111 Reference Human Epigenomes Now Mapped
Different cell types intriguingly varied
Each cell in a person’s body contains the same three billion letter DNA encyclopedia. But the many different cell types throughout the body (brain, bone, heart, skin, etc.) represent different readers of that encyclopedia who have each highlighted their favorite parts, dog-eared certain pages, annotated interesting paragraphs, and crossed out things they find dull or uninteresting. These markings constitute the epigenome. “The epigenome tells us what are the important parts to read,” says Manolis Kellis, PhD, professor of computer science at the Massachusetts Institute of Technology (MIT).
And now the marked up encyclopedias are available to all. A February 2015 Nature paper by the Roadmap Epigenomics Consortium, of which Kellis is a part, reports that they have mapped the epigenomes for 111 different human cell types. In addition, the researchers compared the different cell types’ epigenomic signatures and even uncovered some possible ways the epigenome may play a role in disease.
Epigenetic changes in different kinds of cells include such things as DNA methylation and modifications to the histones around which DNA is wrapped (like beads on a string) in the cell nucleus. These kinds of changes affect which genes in the cell are expressed at any particular time.
To map all such changes for 111 different human cell types—an enormous task in itself—the Consortium used a variety of assays to pull out the modified parts of the genome and then sequence the attached DNA to determine its location in the genome. This produced an epigenomic map showing each kind of modification for each type of cell.
The next step, Kellis says, was to figure out how the marks have meaning. For that, he and his colleagues turned to hidden Markov models capable of identifying underlying patterns in the epigenome maps. “Some patterns happen at the starts of genes; others in the gene; others in places that are repressed,” Kellis says. These patterns revealed regulatory modules of coordinated activity as well as their likely activators and repressors.
Once that was understood, Kellis says, “Then we could start studying the differences.” And some interesting ones were noted. For example, many cells derived from embryonic stem cells clustered closely with other embryonic stem cells rather than their corresponding tissues, suggesting their stem cell nature was still predominant. For one particular enhancer signal, fetal brain and germinal matrix cells cluster with neural stem cells rather than adult brain cells.
Going a step further, the researchers looked at how the epigenomic data sets squared with disease-associated variants identified in various genome-wide association studies (GWAS). In many cases, disease variants were enriched in epigenomic modifications for trait-specific tissues. For example, the team looked across the genome at all the genetic variants associated with blood pressure and found that they tend to be active in cells in the left ventricle of the heart. “These are genetic differences that affect the circuitry that turns the genes on and off,” Kellis says. Thus, the way cells are controlled in the left ventricle has something to do with how much pressure builds up.

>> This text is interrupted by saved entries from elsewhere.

/-- VERIFY: checks 1 to 8. -/
def opVerify (w : Win) (src : Nat) (readOk : Bool) (s : State) : State :=
  stwCommand w (fun s => s.secure w.fn || tenant0 w.fn) (fun s =>
    if src = 3 then refuse stStw w 0 s
    else
      match srcImage w src readOk s with
      | (none, code, cause) => complete stStw w code cause s
      | (some o, _) =>
        match checkImage true o (rsBase s) with
        | some f => if f.cause ≤ StwCause.contract then stwFail w f s else completeOk stStw w s
        | none => completeOk stStw w s) s

def execStwVerify (fn : Fn) (src : Fin 4) (readOk : Bool) (s : State) : Host.Outcome State Fault Refusal :=
  .next (opVerify ⟨fn.val, fn.val + 1⟩ src.val readOk s)

/-- The commit group that a REG record with SH fields writes. -/
def shGroup (b : Blk) (off v : Nat) (s : State) : Option Nat :=
  match b with
  | .tb | .bnd => some 0
  | .srv => some ((off - 0x200) / 0x20 + 1)
  | .syn => (synGroup off v s).map (6 + ·)
  | .out => (outGroup off v s).map (6 + ·)
  | .prt => some 14
  | .ubw => some 15
  | _ => none

def hasSh (b : Blk) (off : Nat) : Bool := ((regAt b off).map fun r => r.flds.any fun f => f.acc == .sh).getD false

/-- The SH fields of a REG record, as shadows of their group. -/
def stageSh (b : Blk) (off v g : Nat) (s : State) : State :=
  match regAt b off with
  | none => s
  | some r =>
    let t := each (r.flds.filter fun f => f.acc == .sh) (fun f t =>
      let x := f.stores (bits v f.lo f.w)
      if 6 ≤ g ∧ g < 14 then writeShadow (g - 6) (f.at b off) x t else t.wr 0 (f.at b off) x) s
    match b, arrayAt off 0x100 0x10 20 with
    | .out, some (n, i) => onlyIf (i == 4 || i == 8) (clampDiv n) t
    | _, _ => t

/-- Stage one record (R533): what it leaves, and the groups written so far. -/
def stageRec (r : Octets) (y : State × List Nat) : State × List Nat :=
  match (if recKind r = 1 then regBlk r else none) with
  | none => y
  | some b =>
    let off := regOff r
    let locked := b == .srv && y.1.sh (F.SRV_OD_CFG_MODE ((off - 0x200) / 0x20 + 1)) == 1
    if hasSh b off = false ∨ locked = true then y
    else
      let v := regNew r b y.1
      let v := if b = .bnd ∧ off = 0x34 then max (v % 2 ^ 16) 0x100 else v
      match shGroup b off v y.1 with
      | some g => (stageSh b off v g y.1, insertNat g y.2)
      | none => y

/-- The REG and CMD records of an image, in order. -/
def imgRecs (o : Octets) : List Octets := ((sectsOf o).map fun x => if x.typ = 1 ∨ x.typ = 2 ∨ x.typ = 9 then [] else x.recs).flatten

def stageAll (o : Octets) (s : State) : State × List Nat := (imgRecs o).foldl (fun y r => stageRec r y) (s, [])

/-- The blocks that an image writes, by code (Table 19.4). -/
def imgBlks (o : Octets) : List Nat :=
  (((sectsOf o).map fun x =>
    if x.typ = 1 ∨ x.typ = 2 ∨ x.typ = 9 then (sectBlocks x.typ).map Blk.code
    else x.recs.filterMap fun r => (if recKind r = 1 then regBlk r else recBlk (cmdRec r)).map Blk.code).flatten).dedup

/-- RESTRUCTURE: accepted, it is VALIDATING. -/
def opRestructure (w : Win) (src : Nat) (readOk : Bool) (s : State) : State :=
  stwCommand w (mayStw w) (fun s =>
    let tick := s.rd64 w.c (F.STW_ARG 2) (F.STW_ARG 3)
    if src = 3 ∨ tick < s.frc + 312500000 ∨ s.frc + 93750000000 < tick then refuse stStw w 0 s
    else if s.sh F.STW_STATUS_RS_STATE ≠ 0 then refuse stStw w StwCause.busy s
    else
      match srcImage w src readOk s with
      | (none, code, cause) => complete stStw w code cause s
      | (some o, _) =>
        let groups := (stageAll o s).2
        match checkImage true o (rsBase s) with
        | some f => stwFail w f s
        | none =>
          if groups.any s.armed then stwFail w { cause := StwCause.busy } s
          else
            let rs : Restructure := { image := o, src := src, tick := tick, win := w, groups := groups, pt := (sectOf o 2).isSome, blks := imgBlks o }
            let t := (accept .stw stStw w stwOpRs 0 s).wr64 0 F.STW_RS_TIME_LO F.STW_RS_TIME_HI tick
            { t.wr 0 F.STW_STATUS_RS_STATE 1 with stw := { t.stw with rs := some rs } }) s

def execStwRestructure (fn : Fn) (src : Fin 4) (readOk : Bool) (s : State) : Host.Outcome State Fault Refusal :=
  .next (opRestructure ⟨fn.val, fn.val + 1⟩ src.val readOk s)

/-- RS_STAGED: validation and staging end by T − 20 ms. -/
def rsStaged (s : State) : State :=
  match s.stw.rs with
  | none => s
  | some r =>
    if s.sh F.STW_STATUS_RS_STATE ≠ 1 ∨ r.tick < s.frc + 31250000 then s
    else
      let t := (stageAll r.image s).1
      let t := match sectOf r.image 2 with
        | some x => putEntries x.recs t
        | none => t
      post Ev.STW_RS_STAGED 0 (finish .stw stwOpRs 0 Code.ok 0 (t.wr 0 F.STW_STATUS_RS_STATE 2))

def execRsStaged (s : State) : Host.Outcome State Fault Refusal := .next (rsStaged s)

/-- RS_LATE: it is past T − 20 ms and staging has not ended. -/
def rsLate (s : State) : State :=
  match s.stw.rs with
  | none => s
  | some r =>
    if s.sh F.STW_STATUS_RS_STATE ≠ 1 ∨ s.frc + 31250000 ≤ r.tick then s else post Ev.STW_RS_FAILED 0 (rsDiscard StwCause.late s)

def execRsLate (s : State) : Host.Outcome State Fault Refusal := .next (rsLate s)

/-- ABORT. -/
def opStwAbort (w : Win) (s : State) : State :=
  stwCommand w (mayStw w) (fun s =>
    let open_ := rsHoldsTable s && (s.stw.rs.map fun r => decide (s.frc < r.tick)).getD false
    if open_ then completeOk stStw w (post Ev.STW_RS_FAILED 0 (rsDiscard 0 s)) else refuse stStw w 0 s) s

A separate Nature paper by the Consortium also reported that the epigenomic signature for a cancerous tumor could help identify the originating site of the cancer—a piece of information that is sometimes unknown and confounds appropriate treatment.
This work is important, Kellis says, because it provides access not just to the protein coding part of the genome, but also to the hidden control circuitry. “We can read the circuitry of the genome and understand which genes are active and use that to understand where the genetic predispositions to disease lie within the genome,” he says.